Los bienes que nos acarrea la obediencia a los padres

a) La obediencia a los padres, aunque tiene sentido en sí misma, por ser un mandamiento impuesto por Dios, nos sirve, como cualquier acción realizada para agradar a Dios, para satisfacer por nuestros pecados y es un medio especial para restablecer nuestra amistad con el Señor. 

b) El que obedece a los padres -sigue diciendo el autor sagrado- enriquece su vida espiritual, pues acumula méritos ante el Señor. 

c) Señala también, como fruto de esta obediencia, la alegría que le darán sus propios hijos, los cuales, llegado el momento, se portarán de modo semejante con él, hecho confirmado muchas veces en nuestra experiencia. 

d) A quienes honran y veneran a sus padres Dios promete escucharles en la oración, como es lógico en quien, como creador amoroso de los padres y de los hijos, desea que todas sus criaturas sean amadas. 

e) Al que obedece a sus padres -lo escucharemos en el salmo responsorial- le irá bien en la vida, en la vida que resulta de la paz y armonía que reinan en los hogares de quienes cumplen sus deberes con Dios y entre sí. Y es que los que honran a sus padres están obedeciendo a Dios y reciben abundantes gracias de Él.

 El autor sagrado recomienda encarecidamente cuidar de los padres y no darles nunca motivo que les entristezcan. Esta recomendación se hace aún más necesaria en los días de la ancianidad, o cuando los padres fallan en sus facultades mentales: es entonces cuando, dependientes totalmente de sus hijos, deben éstos poner en acción el mismo cariño y solicitud que, en su niñez, pusieron sus padres con ellos.

 La lectura concluye insistiendo en el interés de Dios en el amor a los padres, como el gran medio para alcanzar una vida plena y santa: La compasión hacia el padre no será olvidada y te servirá para reparar tus pecados”.

 Estos consejos, que han permanecido válidos a través de la historia de la humanidad, adquieren especial actualidad en nuestra sociedad, en la que la mentalidad positivista y materialista campa a sus anchas. Accionada por el motor de la eficacia y el poder del dinero, está perdiendo, a pasos agigantados, los valores que han sustentado nuestra civilización, hasta el punto de poner en segundo, tercer o último lugar a las personas que ya han dejado de ser útiles en la maquinaria de la producción. Hoy más que nunca son actuales estos consejos del Libro del Eclesiástico; hoy más que nunca los cristianos tenemos que ser luz ante el mundo exigiendo el cuidado de estas personas que, con su trabajo, han hecho lo que somos; hoy suenan fuertes en nuestros oídos las palabras de Cristo en el juicio final: “Venid, benditos de mi Padre, heredad el reino preparado para vosotros desde la fundación del mundo. Porque tuve hambre, y me disteis de comer; fui forastero, y me acogisteis, enfermo y me visitasteis” (Mt 25,34-35). En esta situación se encuentran muchos de nuestros mayores, algunos prácticamente abandonados, y otros, aparcados en instituciones en las que, ciertamente, reciben todo tipo de cuidados materiales, pero quizá tienen hambre de afecto, viven extrañados en un mundo en el que no desearon terminar sus vidas y están afectados por la enfermedad de la falta de cariño de aquéllos a los que transmitieron la vida. En ellos, como en todos los desprotegidos de este mundo, se hace Cristo especialmente presente.

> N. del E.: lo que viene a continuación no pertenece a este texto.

-- ==== Sys2Proof/Machine/Tick.lean ====
section
/-! DEFINITION. The frame tick and device time (chapter 02): period changes (R45 to R51), alignment to an upstream source
(R52 to R64), Precision Time Measurement (R65, R66), the always-on calibration (R68), the time commands (R71) and the reads
of TCK_COUNT and DEVICE_TIME (R32, R33). -/

namespace Sys2Proof.Machine

/-- The state with its tick part changed. -/
def State.modTck (s : State) (f : TckState → TckState) : State := { s with tck := f s.tck }

/-! ### Period changes (R45 to R51) -/

/-- A period change is armed for the tick numbered `tick`. -/
def armPeriod (n : Nat) (tick : Word) (s : State) : State :=
  (((s.setFld TCK_PERIOD_NEXT_NEXT_N n).setFld TCK_PERIOD_NEXT_PENDING 1).modTck (fun t => { t with armedAt := tick }))

/-- ARM is written 1 (R45 to R47). -/
def armEffect (s : State) : State :=
  let tick : Word := BitVec.ofNat 64 (s.fld TCK_CHANGE_AT_AT)
  let now := s.tickCount.toNat
  let n := s.fld TCK_PERIOD_NEXT_NEXT_N
  let missed := s.on TCK_PERIOD_NEXT_PENDING || decide (n < 16 ∨ 66666 < n)
    || (decide (tick ≠ 0) && decide (tick.toNat ≤ now))
    || (decide (tick.toNat = now + 1) && s.frozenSet)
  if missed then s.setFld TCK_STATUS_CHANGE_MISSED 1
  else if tick = 0 then armPeriod n (BitVec.ofNat 64 (now + (if s.frozenSet then 2 else 1))) s
  else armPeriod n tick s

/-- The effect of a write to TCK_PERIOD_NEXT: CANCEL, NEXT_N, ARM, in this order (R47). A device that follows ignores it
(R50). That CANCEL withdraws the change also in the last epoch before its boundary, when the set of changes is frozen (R44),
is this model's choice (log entry 189). -/
def periodNextEffect (h : Half) (data : Word) (s : State) : State :=
  if s.tck.following then s
  else
    let s := if wbit h data TCK_PERIOD_NEXT_CANCEL then s.setFld TCK_PERIOD_NEXT_PENDING 0 else s
    let s := match wfield h data TCK_PERIOD_NEXT_NEXT_N with
      | some v => if s.on TCK_PERIOD_NEXT_PENDING then s else s.setFld TCK_PERIOD_NEXT_NEXT_N v
      | none => s
    if wbit h data TCK_PERIOD_NEXT_ARM then armEffect s else s

/-- `TICK_PERIOD_ARM` (R45, R46). -/
def execTickPeriodArm (m : Ident) (h : Half) (data : Word) (s : State) : Host.Outcome State Fault Refusal :=
  .next (regWrite .TCK_PERIOD_NEXT [] m h (periodNextEffect h data) s)

/-- `TICK_PERIOD_CANCEL` (R47). -/
def execTickPeriodCancel (m : Ident) (h : Half) (data : Word) (s : State) : Host.Outcome State Fault Refusal :=
  .next (regWrite .TCK_PERIOD_NEXT [] m h (periodNextEffect h data) s)

/-- The effect of a write to TCK_CHANGE_AT: locked as NEXT_N is (R47, R50). -/
def changeAtEffect (h : Half) (data : Word) (s : State) : State :=
  plainWrite (regInfo .TCK_CHANGE_AT).fields TCK_CHANGE_AT_AT.off
    (fun _ => s.tck.following || s.on TCK_PERIOD_NEXT_PENDING) h data s

/-- The period change of a boundary (R43, R45). -/
def periodChange (s : State) : State :=
  if s.on TCK_PERIOD_NEXT_PENDING ∧ s.tck.armedAt ≤ s.tickCount then
    setPeriod (s.fld TCK_PERIOD_NEXT_NEXT_N) (s.setFld TCK_PERIOD_NEXT_PENDING 0)
  else s

/-- `TICK_SET_PERIOD` (R71). -/
def execTickSetPeriod (p : Packet) (s : State) : Host.Outcome State Fault Refusal :=
  .next (runCommand 0x0801 2 .owner p (fun s =>
    let n := (p.w 1).toNat
    let now := s.tickCount.toNat
    let t := (p.w 2).toNat
    if s.tck.following then endCommand p .notSource [] s
    else if s.on TCK_PERIOD_NEXT_PENDING then endCommand p .invalid [] (s.setFld TCK_STATUS_CHANGE_MISSED 1)
    else if n < 16 ∨ 66666 < n ∨ (t ≠ 0 ∧ t < now + 256) then endCommand p .invalid [] s
    else
      let tick : Word := BitVec.ofNat 64 (if t = 0 then now + 1024 else t)
      endCommand p .ok [tick] (armPeriod n tick (s.setFld TCK_CHANGE_AT_AT tick.toNat))) s)

/-! ### Source and follower (R52 to R55) -/

/-- A marker's source is one that this device would follow: its ID is lower than this device's, or this device has none.
An AUTO device with a lower ID than a device of ROLE SOURCE therefore does not follow it, but acts as source itself, and the
SOURCE device follows (R53): this model's choice between the sentences of R52 (log entry 190). -/
def lowerSource (src : Nat) (s : State) : Bool := !s.on BRL_ID_ASSIGNED || decide (src < s.devId)

/-- The upstream port: the ACTIVE port whose markers show the fewest hops, of equals the lowest (R55). -/
def upstreamIn (s : State) : List Nat → Option (Nat × PortMarkers)
  | [] => none
  | p :: r =>
    match s.tck.ports.getD p none, upstreamIn s r with
    | some m, some (q, k) =>
      if s.portActive p && lowerSource m.source s && decide (m.hops ≤ k.hops) then some (p, m) else some (q, k)
    | some m, none => if s.portActive p && lowerSource m.source s then some (p, m) else none
    | none, x => x

/-- The upstream port and what its markers show. -/
def State.upstream (s : State) : Option (Nat × PortMarkers) := upstreamIn s [0, 1, 2, 3]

 Salmo responsorial  – 127

 Dichosos los que temen al Señor y siguen sus caminos.

  “El temor de Dios es el principio de la sabiduría” (1 Prov 1,7). No se trata de sentir miedo, como cuando entramos en un lugar oscuro y desconocido, ni temer a Dios sólo porque nos pueda castigar. El temor de Dios es una actitud de respeto, admiración y sumisión ante el que ha creado todas las cosas y tiene la soberanía sobre todo el universo y, particularmente, sobre nosotros, pobres siervos, que todo lo que somos y tenemos se lo debemos a Él. El único miedo que debemos tener es el miedo de separarnos de Ėl.

 Los que respetan y aman al Señor y ponen toda su confianza en Él, intentando hacer siempre lo que le agrada estarán alegres y serán felices. La simple decisión de buscar a Dios y cumplir su voluntad nos acarrea la felicidad.

 Dichoso el que teme al Señor y sigue sus caminos. Comerás del fruto de tu trabajo, serás dichoso, te irá bien.

 El salmista llama dichoso al que reconoce el poder de Dios y se somete a su soberanía, siguiendo sus caminos y obedeciendo sus mandatos. Este será feliz; a éste todo le saldrá bien; no tendrá que mendigar para subsistir, sino que vivirá “del fruto de su trabajo”. Nosotros, que hemos conocido el amor del Dios Encarnado y hemos  creído en él, además de disfrutar, ya en esta vida, de la paz y de los bienes celestiales -aunque todavía en esperanza- aguardamos una felicidad libre de cualquier amenaza, incluida la amenaza de la muerte, una felicidad que es más grande que todo lo que podamos desear e imaginar. Jesús, cuyo seguimiento al Padre es la medida y norma del temor de Dios, nos asegura que “Nadie que haya dejado casa, hermanos, hermanas, madre, padre, hijos o hacienda por mí y por el Evangelio quedará sin recibir el ciento por uno en esta vida y en el mundo venidero, la vida eterna” (Mt 19,29)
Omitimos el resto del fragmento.